FIG. 1 is a block diagram of a parallel compression type refrigeration system showing one embodiment of the present invention, and FIG. 2 is a block diagram showing a conventional parallel compression type refrigeration system. In the figure, +11, +21, (3) are the 11th
Second and third semi-hermetic compressors, [IC], (2C)
, (3C) is the motor room, +1a), +2d)
, 《3d) is the compression element chamber, (lh), (2h), (3
h) is a pressure equalizing differential pressure valve, (li), (2i), (3i) are oil equalizing check valves, (4) is a pressure equalizing oil pipe, (5) is a check valve,
(6) is the orifice, (7) is the suction pipe, (9), Q
O is the 2nd % third suction branch pipe. 8. In the figures, the same reference numerals indicate the same or equivalent parts.

Claims (1)

[Claims] A pressure equalizing differential pressure valve and an oil equalizing reverse valve that allow oil to flow only from the motor chamber side to the compression element chamber side are installed at predetermined positions on the partition wall that divides the inside of the crankcase into the motor chamber side and the compression element chamber side. A first, second, and third compressor having different capacities are connected in parallel with each other by piping, and a means for separating refrigerant gas and oil is provided in the middle of the suction piping, and a part of the refrigerant gas after separation is and oil to the first compressor, and the remaining refrigerant gas to the second and third compressors, and the oil reservoirs of the respective compressors are communicated with each other by pressure equalizing oil pipes,
In this pressure equalizing oil pipe, the first compressor is connected to the second and third compressors.

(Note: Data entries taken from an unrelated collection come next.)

-- ==== Sys2Proof/Machine/AlarmOps.lean ====
section
/-! DEFINITION. The alarm engine on its own state: conditions, delays, hidden states, publication and first-out decisions
(R250 to R274). -/

namespace Sys2Proof.Machine

/-- A source as latched at an evaluation (R250): its value as BOOL and REAL32, its quality, and for a DIO channel the corrected
change-of-state timestamp. -/
structure ASrc where
  b : Bool := false
  r : Real32 := 0
  q : BitVec 8 := qGood
  ts : Option (BitVec 96) := none
  deriving DecidableEq, Repr

/-- Phases between rate samples, a sixteenth of the window (R252). -/
def rateStep (d : PtCfg) : Nat := phMs d.aux / 16
/-- The rate samples after `dt` phases with value `v` (R252). -/
def Pt.sampleRate (p : Pt) (d : PtCfg) (v : Real32) (dt : Nat) : Pt :=
  if d.ptype = 3 then
    let s := p.since + dt
    if p.samples.isEmpty || rateStep d ≤ s then
      { p with samples := (p.samples ++ [v]).drop (p.samples.length - 15), since := if p.samples.isEmpty then 0 else s - rateStep d }
    else { p with since := s }
  else p
/-- The raw condition c (R252). -/
def rawCond (d : PtCfg) (p : Pt) (src sp : ASrc) : Bool :=
  let v := src.r
  match d.ptype with
  | 0 => xor src.b d.invert
  | 1 =>
    if d.level ≤ 1 then fLe d.lim v || (p.c && fLe (fSub d.lim d.dband) v)
    else fLe v d.lim || (p.c && fLe v (fAdd d.lim d.dband))
  | 2 =>
    let e := fAbs (fSub v sp.r)
    fLe d.lim e || (p.c && fLe (fSub d.lim d.dband) e)
  | _ =>
    if p.samples.length < 16 then false
    else
      let r := fDiv (fMul (fSub v (at_ p.samples 0 0)) (fOfInt 1000)) (fOfInt d.aux)
      if d.level = 0 then fLe d.lim r || (p.c && fLe (fSub d.lim d.dband) r)
      else fLe r (fNeg d.lim) || (p.c && fLe r (fAdd (fNeg d.lim) d.dband))

/-- The point is hidden (R254). -/
def Pt.hidden (p : Pt) : Bool := p.oos || p.suppressed || p.shelved.isSome
/-- The state code of R254: hidden states take precedence in the order 6, 5, 4. -/
def Pt.state (p : Pt) : Nat := if p.oos then 6 else if p.suppressed then 5 else if p.shelved.isSome then 4 else p.vis
/-- The point leaves its last hidden state (R255). -/
def Pt.unhide (p : Pt) : Pt := if p.hidden then p else if p.a then { p with vis := 1, occ := p.occ + 1 } else { p with vis := 0 }

/-- The time at an evaluation: device time, its quality and its alignment (R262, R268). -/
structure AtTime where
  now : BitVec 96
  tq : Nat
  al : Option Nat
  deriving DecidableEq, Repr
/-- The condition and its delays after `dt` phases (R252, R253). -/
def Pt.evalCond (p : Pt) (d : PtCfg) (src sp : ASrc) (dt : Nat) (w : AtTime) : Pt :=
  let bad := qIsBad src.q || (d.ptype == 2 && qIsBad sp.q)
  let p := { p with badq := bad, value := src.r }
  if bad && !d.badIsAlarm then p
  else
    let p := if bad then p else p.sampleRate d src.r dt
    let c := if bad then true else rawCond d p src sp
    let p1 := if c && !p.c then { p with cAt := src.ts.getD w.now, cTq := w.tq, cAl := w.al } else p
    let held := if c = p.a then 0 else if c != p.c then 0 else p1.held + dt
    { p1 with c := c, held := held }
/-- The alarm condition a rises at this evaluation (R253). -/
def Pt.rises (p : Pt) (d : PtCfg) : Bool := p.c && !p.a && decide (phMs d.ondly ≤ p.held)
/-- The alarm condition a falls at this evaluation (R253). -/
def Pt.falls (p : Pt) (d : PtCfg) : Bool := !p.c && p.a && decide (phMs d.offdly ≤ p.held)
/-- a rises: → UNACK with a new occurrence where the point is not hidden (R254). -/
def Pt.raise (p : Pt) : Pt :=
  let p1 := { p with a := true, held := 0, onset := p.cAt, onTq := p.cTq }
  if p.hidden then p1 else { p1 with vis := 1, occ := p.occ + 1 }
/-- a falls: UNACK → RTN_UNACK, ACKED → NORMAL where the point is not hidden (R254). -/
def Pt.clear (p : Pt) : Pt :=
  let p1 := { p with a := false, held := 0 }
  if p.hidden then p1 else { p1 with vis := if p.vis = 1 then 3 else if p.vis = 2 then 0 else p.vis }
/-- Acknowledged: UNACK → ACKED, RTN_UNACK → NORMAL (R254). -/
def Pt.ack (p : Pt) : Pt := { p with vis := if p.vis = 1 then 2 else if p.vis = 3 then 0 else p.vis }
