/-- The parameters of a type are in range (R96, R98, R105), apart from what other sections decide. -/
def paramsOk (x : InstCfg) (pmcVisible : Bool) : Option Nat :=
  let p (i : Nat) := (pw x.params i).toNat
  let b (i : Nat) := p i % 256
  let anyNumt (n : Nat) := 2 ≤ n && n ≤ 6
  let ok : Bool := match x.type with
    | 0x0050 => decide (b 0 ≤ 5) && !fSign (pw x.params 1) && fIsFin (pw x.params 1)
    | 0x0051 => anyNumt (b 0) && anyNumt (b 1) && decide (b 2 ≤ 1) && (b 2 == 0 || tyWidth (b 0) == tyWidth (b 1))
    | 0x0063 => decide (2 ≤ p 0) && decide (p 0 ≤ 32) &&
        (let xs := (pairsOf (x.params.drop 1)).map (·.1); (xs.zip xs.tail).all fun q => fLt q.1 q.2)
    | 0x0065 => decide (b 1 ≤ 2)
    | 0x0071 => decide (p 0 % 65536 < 512)
    | 0x0080 => decide (b 0 < 32)
    | 0x0081 => decide (b 0 < 32)
    | 0x0082 => decide (b 0 < 16)
    | 0x0083 => decide (b 0 < 8)
    | 0x0084 => (b 0 == 0 && decide (b 1 < 8)) || (b 0 == 1 && decide (b 1 < 4))
    | 0x0086 => decide (1 ≤ b 2) && decide (b 2 ≤ 7)
    | 0x0087 => decide (1 ≤ b 2) && decide (b 2 ≤ 7)
    | 0x0088 => decide (b 0 < 4) && decide (p 1 % 65536 < 256)
    | 0x0089 => decide (b 0 < 4) && decide (p 1 % 65536 < 64)
    | 0x008B => decide (b 0 < 2)
    | 0x00A2 => decide (b 2 ≤ 2)
    | 0x00A3 => decide (b 0 < 32) && decide (b 2 ≤ 1) && decide (b 3 ≤ 2)
    | 0x00B0 => decide (b 0 ≤ 17)
    | 0x00B1 => decide (b 0 < 64)
    | 0x00B2 => decide (b 1 ≤ 7)
    | 0x00B3 => decide (b 0 < 16)
    | _ => true
  if !ok then some 8 else if x.type = 0x00B1 && !pmcVisible then some 11 else none

/-- The size of a retained or ordinary instance's data (R99, R100). -/
def instSize (x : InstCfg) : Nat :=
  match libRow x.type with | some r => libSize r x.tver (pw x.params 0).toNat | none => 8

/-- The checks of a signal (R93, R98). -/
def checkSig (drivers : Nat → Nat) (i : Nat) (s : SigCfg) : Viol :=
  firstViol [rejIf (decide (s.stype = 0 ∨ 7 < s.stype) || (s.stype == 7 && (s.init != 0 || s.const))) 2 1 i,
    rejIf (!s.const && drivers i != 1) 2 5 i]
/-- An identity is reserved (R101). -/
def iidReserved (n : Nat) : Bool := n == 0 || n == 0xFFFFFFFF
/-- The checks of the composite instances that open at place `i` of the expanded net (R98, R101, R102). -/
def checkComps (e : Exp) (i : Nat) : Viol :=
  (enumFrom 0 e.comps).findSome? fun ((k, c) : Nat × XComp) =>
    if c.pos ≠ i then none
    else firstViol [rejIf (!c.member && iidReserved c.iid) 3 1 i,
      rejIf ((c.member && iidReserved c.iid) || (e.comps.take k).any (fun o => o.iid == c.iid) ||
        (e.insts.take i).any (fun y => y.cfg.iid.toNat == c.iid)) 3 6 i]
/-- What expansion noted at place `i`, and the composite instances there. -/
def checkPlace (e : Exp) (i : Nat) : Viol :=
  firstViol [(e.bad.find? fun b => b.1 == i).bind fun b => some (netRej 3 b.2 i), checkComps e i]
/-- The checks of an instance (R94, R98, R101, R102). -/
def checkInst (e : Exp) (lists : List (List Nat)) (pmcVisible : Bool) (i : Nat) (x : XInst) : Viol :=
  match libRow x.cfg.type with
  | none => some (netRej 3 2 i)
  | some r =>
    let nin := x.cfg.binds.length - x.nout
    firstViol [
      rejIf (!x.member && iidReserved x.cfg.iid.toNat) 3 1 i,
      rejIf ((x.member && iidReserved x.cfg.iid.toNat) || (e.insts.take i).any (fun y => y.cfg.iid == x.cfg.iid) ||
        e.comps.any (fun c => decide (c.pos ≤ i) && c.iid == x.cfg.iid.toNat)) 3 6 i,
      rejIf (!r.vers.contains x.cfg.tver) 3 3 i,
      rejIf (decide (x.cfg.binds.length < x.nout) || decide (nin < r.inRange.1) || decide (r.inRange.2 < nin)) 3 1 i,
      (paramsOk x.cfg pmcVisible).bind fun reason => some (netRej 3 reason i),
      rejIf (!lists.any (·.contains i)) 3 7 i ]
/-- A port takes a signal's type (R88). -/
def portTakes (x : InstCfg) (poly : Nat) (t : PortT) (st : Nat) : Bool :=
  match t with
  | .ty n => st == n
  | .num => st == poly && decide (2 ≤ st) && decide (st ≤ 5)
  | .numt => st == poly && decide (2 ≤ st) && decide (st ≤ 6)
  | .src => st == (pw x.params 0).toNat % 256
  | .dst => st == (pw x.params 1).toNat % 256
  | .any => st == (pw x.params 2).toNat % 256
  | .boolOrReal => st == 1 || st == 4
  | .sel => st == sysvarType ((pw x.params 0).toNat % 256)
/-- A port of an instance is a BOOL whatever is connected to it. -/
def isBoolPort (x : InstCfg) : PortT → Bool
  | .ty n => n == 1
  | .any => (pw x.params 2).toNat % 256 == 1
  | _ => false
/-- One binding (R88, R95, R98): the reason of its violation. `out` marks an output, `takes` the types that the port takes, `isB` a
BOOL port. -/
def bindFault (sigs : List SigCfg) (b : Bind) (out isB : Bool) (takes : Nat → Bool) : Option Nat :=
  match b.sig with
  | none => if b.neg && (out || !isB) then some 1 else none
  | some s => match sigs[s]? with
    | none => some 1
    | some c => if out && c.const then some 5 else if !takes c.stype then some 4
      else if b.neg && (out || c.stype != 1) then some 1 else none
/-- The violations of an instance's bindings, with the binding entry (R88, R95, R98). -/
def instBinds (sigs : List SigCfg) (x : XInst) : List (Nat × Nat) :=
  (enumFrom x.bindAt (x.ports.zip x.cfg.binds)).filterMap fun ((k, p) : Nat × ((PortT × Bool) × Bind)) =>
    (bindFault sigs p.2 p.1.2 (isBoolPort x.cfg p.1.1) (portTakes x.cfg (polyOf sigs x) p.1.1)).map fun r => (k, r)
/-- The violations of a composite instance's bindings: each port takes the type of its descriptor (R88, R103). -/
def compBinds (sigs : List SigCfg) (c : XComp) : List (Nat × Nat) :=
  (enumFrom c.bindAt (c.ports.zip c.binds)).filterMap fun ((k, p) : Nat × ((Nat × Bool × Nat) × Bind)) =>
    (bindFault sigs p.2 p.1.2.1 (p.1.1 == 1) fun t => t == p.1.1).map fun r => (k, r)
/-- The violation with the least entry. -/
def leastBind (l : List (Nat × Nat)) : Viol :=
  (l.foldl (fun (b : Option (Nat × Nat)) e => match b with | some o => if e.1 < o.1 then some e else b | none => some e) none).map
    fun e => netRej 4 e.2 e.1
/-- The checks of the bindings in table order (R98): the binding table, then the bindings of the definitions. -/
def checkBinds (e : Exp) : Viol :=
  let of (member : Bool) : List (Nat × Nat) :=
    ((e.insts.filter fun x => x.member == member).map (instBinds e.sigs)).flatten ++
      ((e.comps.filter fun c => c.member == member).map (compBinds e.sigs)).flatten
  firstViol [leastBind (of false), leastBind (of true)]
/-- The first entry at which a running total, `acc` before entry `i`, passes a limit. -/
def overAt (limit : Nat) : Nat → Nat → List Nat → Option Nat
  | _, _, [] => none
  | acc, i, n :: t => if limit < acc + n then some i else overAt limit (acc + n) (i + 1) t
/-- Bytes of a signal cell (R83). -/
def cellSize (s : SigCfg) : Nat := if s.stype = 7 then 16 else 8
/-- Where the retained data of R99 pass 8 MB, `RETAIN` cells first, then `RETAIN` instances: the signal, the instance. -/
def retainOver (e : Exp) : Option Nat × Option Nat :=
  let cs := e.sigs.map fun s => if s.retain then cellSize s else 0
  (overAt 8388608 0 0 cs, overAt 8388608 cs.sum 0 (e.insts.map fun x => if x.cfg.retain then instSize x.cfg else 0))
/-- The checks of the invocation table in index order (R97, R98): each entry names an instance, and one that no entry before it names. -/
def checkInv (raw : RawNet) : Viol :=
  eachViol raw.inv fun k i => firstViol [rejIf (decide (raw.insts.length ≤ i)) 5 1 k, rejIf ((raw.inv.take k).contains i) 5 7 k]
/-- The checks of a composite definition (R99, R103). -/
def checkComp (i : Nat) (d : CompDef) : Viol :=
  firstViol [rejIf (decide (32 < d.ports.length) || decide (256 < d.members.length)) 6 10 i,
    rejIf (!d.inside) 6 1 i,
    rejIf (d.inv.any (fun k => decide (d.members.length ≤ k)) || !decide d.inv.Nodup) 6 7 i,
    rejIf (d.ports.any fun p => decide (d.lsigs.length ≤ p.2.2)) 6 1 i,
    rejIf (d.ports.any fun p => (at_ d.lsigs p.2.2 { stype := 0 }).stype != p.1) 6 4 i]
/-- The formulas refused under R117, the one with the least `ENTRY` (R98). -/
def checkFormulas (e : Exp) (fcode : Bytes) : Viol :=
  let bad := (e.insts.filter fun x => x.cfg.type == 0x00C0 && !formulaOk fcode (pw x.cfg.params 0).toNat).map fun x => (pw x.cfg.params 0).toNat / 4
  bad.min?.map (netRej 7 9)
/-- The header of the section (R92): table offsets in place, on 16-byte boundaries, without overlap; the entries of each task within the
invocation table, whose length is the total of the counts (log entry 107). -/
def checkNetHeader (b : Bytes) (raw : RawNet) (fwMain : Nat) : Viol :=
  let tabs := [(field b 8 4, 8 * field b 4 4), (field b 16 4, 20 * field b 12 4), (field b 24 4, 4 * field b 20 4),
    (field b 32 4, 36 * field b 28 4), (field b 40 4, field b 36 4), (field b 48 4, field b 44 4)]
  let head := 192 + 4 * (raw.dir.map (·.2)).sum
  firstViol [rejIf (decide (fwMain < raw.libmin)) 1 13 0,
    rejIf (decide (b.length < head) || !(tabs.all fun t => t.1 % 16 == 0 && decide (t.1 + t.2 ≤ b.length)) ||
      !disjoint ((0, head) :: tabs) || raw.dir.any (fun d => d.2 != 0 && decide (raw.inv.length < d.1 + d.2))) 1 1 0,
    rejIf (decide (1024 < field b 28 4) || decide (2097152 < field b 36 4) || decide (262144 < field b 44 4)) 1 10 0]
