-- ==== Sys2Proof/Machine/EthOps.lean ====
section
/-! DEFINITION. Named operations of the Ethernet ports, the pannier pool, the gates, the Spoke link and the link tests
(12_ethernet_and_spoke_link.md). -/

namespace Sys2Proof.Machine

/-- Saturating addition on a 32-bit counter. -/
def satInc (c : BitVec 32) : BitVec 32 := if c = 0xFFFFFFFF then c else c + 1

/-- The number of a queue of a port: port × 16 + queue. -/
def queueNo (port q : Nat) : Nat := port * 16 + q

/-- The class of a queue: its number within its direction (R396). -/
def queueClass (n : Nat) : Nat := n % 8

/-- Buffers that a queue uses (R419); the frame leaving a port still holds its buffer. -/
def Eth.used (e : Eth) (n : Nat) : Nat :=
  (e.pool.filter fun f => queueNo f.port f.q == n).length
  + (match (at_ e.ports (n / 16) {}).tx with | some f => if queueNo f.port f.q = n then 1 else 0 | none => 0)

/-- Buffers of the pool in use. -/
def Eth.usedAll (e : Eth) : Nat := ((List.range 80).map e.used).sum

/-- Free buffers of the pool (R418). -/
def Eth.free (e : Eth) : Nat := 4096 - e.usedAll

/-- Free shared buffers: 4,096 less every minimum, less what queues hold above theirs (R418). -/
def Eth.sharedFree (e : Eth) (mins : List Nat) : Nat :=
  4096 - (mins.sum + ((List.range 80).map fun n => e.used n - at_ mins n 0).sum)

/-- The queue from which R419 evicts: above its minimum, of the lowest class, receive before transmit, then the higher port. -/
def Eth.victim (e : Eth) (mins : List Nat) : Option Nat :=
  let key (n : Nat) : Nat := queueClass n * 32 + (if n % 16 < 8 then 16 else 0) + (15 - n / 16)
  (List.range 80).foldl (fun best n =>
    if at_ mins n 0 < e.used n ∧ (e.pool.any fun f => queueNo f.port f.q == n) then
      match best with
      | some b => if key n < key b then some n else some b
      | none => some n
    else best) none

/-- The pool without the oldest frame of queue `n`. -/
def dropOldest (n : Nat) : List PoolFrame → List PoolFrame
  | [] => []
  | f :: t => if queueNo f.port f.q = n then t else f :: dropOldest n t

/-- A frame dropped for queue `n` (R419, R423). -/
def Eth.countDrop (e : Eth) (n : Nat) : Eth :=
  { e with drops := upd e.drops n fun d => Nat.min 65535 (d + 1),
           ports := upd e.ports (n / 16) fun p => { p with cnt := { p.cnt with dropPool := p.cnt.dropPool + 1 } } }

/-- The least free shared buffers, and the mark that none was left (R423, R424). -/
def Eth.noteShared (e : Eth) (mins : List Nat) : Eth :=
  let f := e.sharedFree mins
  { e with sharedLow := Nat.min e.sharedLow f, exhausted := e.exhausted || decide (f = 0) }

/-- A frame is placed in its queue, or a frame is dropped (R419). -/
def Eth.place (e : Eth) (mins : List Nat) (f : PoolFrame) : Eth :=
  let n := queueNo f.port f.q
  if e.used n < at_ mins n 0 ∨ 0 < e.sharedFree mins then ({ e with pool := e.pool ++ [f] }).noteShared mins
  else match e.victim mins with
    | some v =>
      if queueClass v < queueClass n then { (e.countDrop v) with pool := dropOldest v e.pool ++ [f] }
      else e.countDrop n
    | none => e.countDrop n

/-- Time on the wire of a frame of `n` bytes, in ns (R406). -/
def wireNs (n : Nat) (gigabit : Bool) : Nat := (n + 24) * (if gigabit then 8 else 80)

/-- The entry of a list at a position in units of 2⁻³⁰ ns, and the rest of its interval, walking the entries (R398). -/
def gateWalk : Nat → List GateEnt → Nat → Option (Nat × Nat)
  | _, [], _ => none
  | i, g :: t, pos =>
    let n := g.interval * unitsPerNs
    if pos < n then some (i, n - pos) else gateWalk (i + 1) t (pos - n)

/-- The cycle time of a gate list in ns (R398). -/
def GateList.cycle (g : GateList) : Nat := (g.ents.map (·.interval)).sum

/-- The position of a list at device time `now` (2⁻³⁰ ns): entry index and rest of its interval in the same units (R398). -/
def GateList.pos (g : GateList) (now : Nat) : Option (Nat × Nat) :=
  let c := g.cycle * unitsPerNs
  if c = 0 then none
  else
    let t : Int := (now : Int) - (dtTicks g.base * 2 ^ 14 : Nat)
    gateWalk 0 g.ents (t % (c : Int)).toNat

Provided with an equalizing valve for blocking the flow of gas to the compressor side, and at the pressure equalizing oil pipe connection port of each of the first, second, and third compressors,
Each has an orifice, and the pressure loss of the suction branch pipe from the branch point of the suction pipe of the refrigeration cycle to the suction port of each compressor is calculated as follows: (Pressure loss of the suction suction branch pipe of the first compressor)
≦(Pressure loss in the suction branch pipe of the second compressor)≒(Pressure loss in the suction branch pipe of the third compressor).